Go to the line holding "-- ==== Sys2Proof/Machine/Assembler.lean" in the entries below and write out exactly every line down to and including the line holding "def digits : List".

** DATA FOR ANALYSIS follows **

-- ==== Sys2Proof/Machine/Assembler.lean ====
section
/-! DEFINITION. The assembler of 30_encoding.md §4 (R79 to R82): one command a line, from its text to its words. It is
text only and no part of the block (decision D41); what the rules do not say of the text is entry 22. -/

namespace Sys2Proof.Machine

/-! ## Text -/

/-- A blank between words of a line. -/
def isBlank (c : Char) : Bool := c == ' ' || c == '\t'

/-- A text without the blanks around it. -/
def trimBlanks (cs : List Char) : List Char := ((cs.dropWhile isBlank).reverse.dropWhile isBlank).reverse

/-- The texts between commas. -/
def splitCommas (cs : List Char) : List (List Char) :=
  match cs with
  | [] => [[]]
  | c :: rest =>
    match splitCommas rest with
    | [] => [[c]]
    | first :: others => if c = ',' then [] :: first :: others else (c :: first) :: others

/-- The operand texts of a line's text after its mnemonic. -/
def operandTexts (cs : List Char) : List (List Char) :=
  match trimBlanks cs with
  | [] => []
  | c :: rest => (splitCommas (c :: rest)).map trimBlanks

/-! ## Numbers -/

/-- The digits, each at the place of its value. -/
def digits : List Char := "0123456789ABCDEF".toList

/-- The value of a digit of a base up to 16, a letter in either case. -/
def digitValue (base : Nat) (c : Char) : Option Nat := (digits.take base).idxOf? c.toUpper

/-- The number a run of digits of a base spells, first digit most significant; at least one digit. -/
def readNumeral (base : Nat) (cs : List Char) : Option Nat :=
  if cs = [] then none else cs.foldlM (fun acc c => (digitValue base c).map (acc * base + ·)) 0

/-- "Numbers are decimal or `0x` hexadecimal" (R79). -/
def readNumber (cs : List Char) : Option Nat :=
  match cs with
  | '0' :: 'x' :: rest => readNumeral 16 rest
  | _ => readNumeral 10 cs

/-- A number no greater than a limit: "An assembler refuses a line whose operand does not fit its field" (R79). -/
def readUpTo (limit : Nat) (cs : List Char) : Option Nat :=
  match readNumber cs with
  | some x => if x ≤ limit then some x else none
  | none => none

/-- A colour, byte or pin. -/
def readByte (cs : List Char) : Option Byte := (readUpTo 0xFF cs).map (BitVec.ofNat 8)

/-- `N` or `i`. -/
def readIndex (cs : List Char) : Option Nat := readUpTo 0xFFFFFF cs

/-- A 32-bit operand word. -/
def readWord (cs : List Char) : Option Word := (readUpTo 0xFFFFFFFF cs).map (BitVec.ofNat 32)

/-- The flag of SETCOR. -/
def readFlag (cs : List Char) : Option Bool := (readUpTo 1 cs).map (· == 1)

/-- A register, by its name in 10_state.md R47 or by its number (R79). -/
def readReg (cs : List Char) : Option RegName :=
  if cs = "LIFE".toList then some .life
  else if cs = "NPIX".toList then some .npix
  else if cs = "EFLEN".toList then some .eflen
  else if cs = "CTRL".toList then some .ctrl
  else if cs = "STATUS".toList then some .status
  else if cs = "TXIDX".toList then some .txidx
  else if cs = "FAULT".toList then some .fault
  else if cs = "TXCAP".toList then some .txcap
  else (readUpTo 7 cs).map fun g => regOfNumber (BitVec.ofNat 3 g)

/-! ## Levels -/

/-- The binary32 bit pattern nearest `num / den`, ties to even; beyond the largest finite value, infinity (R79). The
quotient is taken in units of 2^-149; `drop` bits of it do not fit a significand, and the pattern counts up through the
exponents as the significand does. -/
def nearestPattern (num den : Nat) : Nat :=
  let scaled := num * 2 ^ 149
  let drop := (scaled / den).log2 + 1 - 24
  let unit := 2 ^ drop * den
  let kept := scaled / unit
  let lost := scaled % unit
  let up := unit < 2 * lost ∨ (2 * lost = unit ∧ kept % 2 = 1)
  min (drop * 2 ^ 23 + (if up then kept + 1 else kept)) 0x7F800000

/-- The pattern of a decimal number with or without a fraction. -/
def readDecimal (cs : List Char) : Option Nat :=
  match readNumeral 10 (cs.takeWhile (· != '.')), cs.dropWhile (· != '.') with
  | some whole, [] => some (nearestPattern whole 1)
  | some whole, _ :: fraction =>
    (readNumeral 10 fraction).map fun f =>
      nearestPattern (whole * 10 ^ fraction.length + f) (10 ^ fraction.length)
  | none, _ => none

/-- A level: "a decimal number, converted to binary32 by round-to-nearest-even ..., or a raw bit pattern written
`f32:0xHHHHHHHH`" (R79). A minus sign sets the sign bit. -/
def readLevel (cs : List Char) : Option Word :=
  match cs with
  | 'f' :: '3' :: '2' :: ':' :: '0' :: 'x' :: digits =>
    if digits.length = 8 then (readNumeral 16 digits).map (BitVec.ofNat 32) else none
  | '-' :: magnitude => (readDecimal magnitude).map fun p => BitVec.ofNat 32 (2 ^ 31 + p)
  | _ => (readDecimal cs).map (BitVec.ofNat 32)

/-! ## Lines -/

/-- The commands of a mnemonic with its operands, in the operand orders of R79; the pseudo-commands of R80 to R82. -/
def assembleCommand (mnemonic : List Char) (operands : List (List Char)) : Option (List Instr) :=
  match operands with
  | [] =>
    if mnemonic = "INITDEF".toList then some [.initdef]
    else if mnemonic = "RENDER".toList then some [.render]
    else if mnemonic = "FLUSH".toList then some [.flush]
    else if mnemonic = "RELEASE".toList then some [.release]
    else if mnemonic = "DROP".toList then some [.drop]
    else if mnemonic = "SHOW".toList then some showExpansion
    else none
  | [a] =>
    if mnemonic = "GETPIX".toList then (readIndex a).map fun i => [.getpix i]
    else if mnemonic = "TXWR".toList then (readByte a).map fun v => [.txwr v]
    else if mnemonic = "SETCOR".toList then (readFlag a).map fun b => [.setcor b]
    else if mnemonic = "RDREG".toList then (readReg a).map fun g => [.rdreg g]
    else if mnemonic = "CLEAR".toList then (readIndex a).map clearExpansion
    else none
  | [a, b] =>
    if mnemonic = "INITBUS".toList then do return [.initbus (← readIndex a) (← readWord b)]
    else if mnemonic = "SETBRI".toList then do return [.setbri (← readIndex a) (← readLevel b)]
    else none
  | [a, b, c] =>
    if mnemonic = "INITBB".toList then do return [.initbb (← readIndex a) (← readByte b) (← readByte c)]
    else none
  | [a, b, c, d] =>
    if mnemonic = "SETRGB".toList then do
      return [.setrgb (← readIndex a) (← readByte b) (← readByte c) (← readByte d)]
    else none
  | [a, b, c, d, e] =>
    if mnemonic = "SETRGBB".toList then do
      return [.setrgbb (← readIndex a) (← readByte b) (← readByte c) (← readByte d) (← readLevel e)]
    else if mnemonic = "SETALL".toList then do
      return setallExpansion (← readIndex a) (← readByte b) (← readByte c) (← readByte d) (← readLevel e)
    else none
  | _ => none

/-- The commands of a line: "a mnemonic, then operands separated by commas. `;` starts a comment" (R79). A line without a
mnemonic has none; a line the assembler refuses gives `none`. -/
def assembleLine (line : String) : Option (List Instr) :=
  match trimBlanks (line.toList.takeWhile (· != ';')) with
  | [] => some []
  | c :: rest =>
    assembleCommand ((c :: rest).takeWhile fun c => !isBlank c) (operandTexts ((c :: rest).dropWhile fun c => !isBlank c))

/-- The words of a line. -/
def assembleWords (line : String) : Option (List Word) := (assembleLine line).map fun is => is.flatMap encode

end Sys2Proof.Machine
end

** End of DATA FOR ANALYSIS **
** DATA FOR ANALYSIS follows **

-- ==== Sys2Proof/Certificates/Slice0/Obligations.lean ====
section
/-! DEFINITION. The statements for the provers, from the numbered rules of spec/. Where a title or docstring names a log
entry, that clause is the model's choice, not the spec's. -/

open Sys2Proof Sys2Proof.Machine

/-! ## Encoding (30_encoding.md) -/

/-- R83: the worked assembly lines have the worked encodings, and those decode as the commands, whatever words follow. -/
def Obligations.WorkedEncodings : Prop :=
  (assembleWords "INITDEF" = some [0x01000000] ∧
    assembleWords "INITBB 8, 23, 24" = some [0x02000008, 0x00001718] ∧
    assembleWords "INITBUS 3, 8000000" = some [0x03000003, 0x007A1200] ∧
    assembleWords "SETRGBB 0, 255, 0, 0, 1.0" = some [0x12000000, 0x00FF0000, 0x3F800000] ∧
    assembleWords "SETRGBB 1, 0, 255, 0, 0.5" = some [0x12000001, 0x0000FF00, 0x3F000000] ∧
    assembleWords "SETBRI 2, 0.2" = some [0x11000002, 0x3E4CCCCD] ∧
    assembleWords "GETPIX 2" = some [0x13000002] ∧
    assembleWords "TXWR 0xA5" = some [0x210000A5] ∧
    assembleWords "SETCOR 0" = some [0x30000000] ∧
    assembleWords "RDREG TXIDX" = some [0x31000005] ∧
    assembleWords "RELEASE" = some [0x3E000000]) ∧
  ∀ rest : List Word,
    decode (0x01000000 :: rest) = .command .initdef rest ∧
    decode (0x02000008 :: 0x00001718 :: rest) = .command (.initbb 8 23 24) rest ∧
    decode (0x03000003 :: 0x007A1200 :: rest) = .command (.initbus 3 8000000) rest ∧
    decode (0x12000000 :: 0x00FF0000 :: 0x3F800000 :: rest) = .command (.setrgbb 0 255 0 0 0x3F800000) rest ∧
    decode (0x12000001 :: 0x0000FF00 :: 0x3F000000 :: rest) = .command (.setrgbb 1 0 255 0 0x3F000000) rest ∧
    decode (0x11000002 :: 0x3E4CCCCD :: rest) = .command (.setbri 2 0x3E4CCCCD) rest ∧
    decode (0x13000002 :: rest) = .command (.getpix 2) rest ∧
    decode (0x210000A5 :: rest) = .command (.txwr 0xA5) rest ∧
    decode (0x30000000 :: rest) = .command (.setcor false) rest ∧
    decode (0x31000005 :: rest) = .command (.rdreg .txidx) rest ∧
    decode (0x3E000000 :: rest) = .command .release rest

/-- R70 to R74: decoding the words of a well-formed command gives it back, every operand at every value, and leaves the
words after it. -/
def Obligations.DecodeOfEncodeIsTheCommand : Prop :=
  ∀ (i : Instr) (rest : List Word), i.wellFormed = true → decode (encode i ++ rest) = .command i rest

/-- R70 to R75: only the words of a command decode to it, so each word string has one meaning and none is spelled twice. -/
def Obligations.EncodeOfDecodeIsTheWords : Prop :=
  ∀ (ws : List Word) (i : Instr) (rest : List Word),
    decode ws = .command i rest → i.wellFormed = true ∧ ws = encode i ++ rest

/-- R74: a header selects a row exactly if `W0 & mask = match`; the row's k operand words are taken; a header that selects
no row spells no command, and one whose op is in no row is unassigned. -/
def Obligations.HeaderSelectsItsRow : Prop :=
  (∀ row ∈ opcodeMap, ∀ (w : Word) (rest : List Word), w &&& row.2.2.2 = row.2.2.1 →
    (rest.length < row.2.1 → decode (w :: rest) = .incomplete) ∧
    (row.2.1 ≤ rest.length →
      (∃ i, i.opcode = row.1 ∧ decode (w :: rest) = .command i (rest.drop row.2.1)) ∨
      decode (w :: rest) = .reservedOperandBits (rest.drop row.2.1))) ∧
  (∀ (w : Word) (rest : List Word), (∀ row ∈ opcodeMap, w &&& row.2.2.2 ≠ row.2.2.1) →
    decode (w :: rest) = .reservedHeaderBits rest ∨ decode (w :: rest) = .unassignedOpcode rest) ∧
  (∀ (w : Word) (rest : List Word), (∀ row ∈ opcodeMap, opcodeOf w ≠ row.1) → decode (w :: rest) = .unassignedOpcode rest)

** End of DATA FOR ANALYSIS **
** DATA FOR ANALYSIS follows **

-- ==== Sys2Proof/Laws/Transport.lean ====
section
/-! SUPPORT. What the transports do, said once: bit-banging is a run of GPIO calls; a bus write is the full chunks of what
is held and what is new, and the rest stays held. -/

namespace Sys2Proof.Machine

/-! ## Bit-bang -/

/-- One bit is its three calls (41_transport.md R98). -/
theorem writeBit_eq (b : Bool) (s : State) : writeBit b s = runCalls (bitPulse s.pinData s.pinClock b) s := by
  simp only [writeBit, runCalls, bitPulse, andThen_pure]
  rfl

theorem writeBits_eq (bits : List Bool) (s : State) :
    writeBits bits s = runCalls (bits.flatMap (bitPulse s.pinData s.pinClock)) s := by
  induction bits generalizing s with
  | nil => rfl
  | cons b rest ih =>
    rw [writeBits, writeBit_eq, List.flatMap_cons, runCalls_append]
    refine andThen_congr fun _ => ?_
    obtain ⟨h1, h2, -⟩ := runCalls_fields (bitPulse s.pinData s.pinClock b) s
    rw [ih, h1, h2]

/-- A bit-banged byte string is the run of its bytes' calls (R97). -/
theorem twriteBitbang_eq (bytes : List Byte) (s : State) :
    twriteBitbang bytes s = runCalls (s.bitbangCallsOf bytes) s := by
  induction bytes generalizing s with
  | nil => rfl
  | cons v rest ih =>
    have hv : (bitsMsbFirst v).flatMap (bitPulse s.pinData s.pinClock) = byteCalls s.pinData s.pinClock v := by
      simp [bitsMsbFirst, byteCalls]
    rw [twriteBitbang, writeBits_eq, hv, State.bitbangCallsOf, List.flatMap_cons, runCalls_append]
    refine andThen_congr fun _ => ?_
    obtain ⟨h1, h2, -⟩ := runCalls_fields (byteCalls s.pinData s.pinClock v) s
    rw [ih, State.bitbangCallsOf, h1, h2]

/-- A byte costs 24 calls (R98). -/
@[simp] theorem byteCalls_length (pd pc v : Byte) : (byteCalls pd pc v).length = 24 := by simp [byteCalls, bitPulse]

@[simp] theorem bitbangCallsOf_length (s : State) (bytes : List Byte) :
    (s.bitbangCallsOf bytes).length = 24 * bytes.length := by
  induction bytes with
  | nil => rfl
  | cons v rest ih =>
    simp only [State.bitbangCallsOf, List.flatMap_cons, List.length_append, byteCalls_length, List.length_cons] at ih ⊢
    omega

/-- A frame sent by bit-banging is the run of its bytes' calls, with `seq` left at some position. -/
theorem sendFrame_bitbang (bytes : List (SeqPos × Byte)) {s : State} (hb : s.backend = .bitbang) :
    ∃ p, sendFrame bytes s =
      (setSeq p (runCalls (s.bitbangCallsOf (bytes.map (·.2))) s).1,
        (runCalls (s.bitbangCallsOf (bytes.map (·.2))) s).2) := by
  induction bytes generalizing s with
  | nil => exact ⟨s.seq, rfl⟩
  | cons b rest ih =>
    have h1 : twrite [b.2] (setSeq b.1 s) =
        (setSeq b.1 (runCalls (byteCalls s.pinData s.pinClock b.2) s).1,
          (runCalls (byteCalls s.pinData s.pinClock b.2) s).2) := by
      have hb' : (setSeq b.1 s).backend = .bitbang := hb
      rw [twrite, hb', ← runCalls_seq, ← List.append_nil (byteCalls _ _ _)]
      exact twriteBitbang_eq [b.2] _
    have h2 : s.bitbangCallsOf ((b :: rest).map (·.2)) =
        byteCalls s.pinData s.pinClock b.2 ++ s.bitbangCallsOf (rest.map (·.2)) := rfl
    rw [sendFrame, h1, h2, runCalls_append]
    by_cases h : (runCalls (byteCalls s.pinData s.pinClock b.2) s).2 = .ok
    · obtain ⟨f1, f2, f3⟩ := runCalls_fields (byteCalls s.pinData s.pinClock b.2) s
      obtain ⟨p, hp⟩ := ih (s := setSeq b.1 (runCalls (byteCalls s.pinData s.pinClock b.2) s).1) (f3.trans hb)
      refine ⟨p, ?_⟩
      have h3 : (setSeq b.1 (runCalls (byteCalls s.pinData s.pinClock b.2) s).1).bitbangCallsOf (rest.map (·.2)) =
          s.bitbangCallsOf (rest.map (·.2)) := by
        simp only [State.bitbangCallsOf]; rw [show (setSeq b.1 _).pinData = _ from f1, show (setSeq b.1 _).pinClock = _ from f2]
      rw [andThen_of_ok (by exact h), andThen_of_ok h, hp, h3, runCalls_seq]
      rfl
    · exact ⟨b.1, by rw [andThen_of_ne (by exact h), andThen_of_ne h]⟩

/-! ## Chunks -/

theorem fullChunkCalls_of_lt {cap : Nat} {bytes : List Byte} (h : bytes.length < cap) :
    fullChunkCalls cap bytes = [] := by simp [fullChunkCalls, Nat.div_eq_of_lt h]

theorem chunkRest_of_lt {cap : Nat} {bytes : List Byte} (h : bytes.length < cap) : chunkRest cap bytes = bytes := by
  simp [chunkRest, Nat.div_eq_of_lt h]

** End of DATA FOR ANALYSIS **

→ **WRITTEN REPLY**:
-- ==== Sys2Proof/Machine/Assembler.lean ====
section
/-! DEFINITION. The assembler of 30_encoding.md §4 (R79 to R82): one command a line, from its text to its words. It is
text only and no part of the block (decision D41); what the rules do not say of the text is entry 22. -/

namespace Sys2Proof.Machine

/-! ## Text -/

/-- A blank between words of a line. -/
def isBlank (c : Char) : Bool := c == ' ' || c == '\t'

/-- A text without the blanks around it. -/
def trimBlanks (cs : List Char) : List Char := ((cs.dropWhile isBlank).reverse.dropWhile isBlank).reverse

/-- The texts between commas. -/
def splitCommas (cs : List Char) : List (List Char) :=
  match cs with
  | [] => [[]]
  | c :: rest =>
    match splitCommas rest with
    | [] => [[c]]
    | first :: others => if c = ',' then [] :: first :: others else (c :: first) :: others

/-- The operand texts of a line's text after its mnemonic. -/
def operandTexts (cs : List Char) : List (List Char) :=
  match trimBlanks cs with
  | [] => []
  | c :: rest => (splitCommas (c :: rest)).map trimBlanks

/-! ## Numbers -/

/-- The digits, each at the place of its value. -/
def digits : List Char := "0123456789ABCDEF".toList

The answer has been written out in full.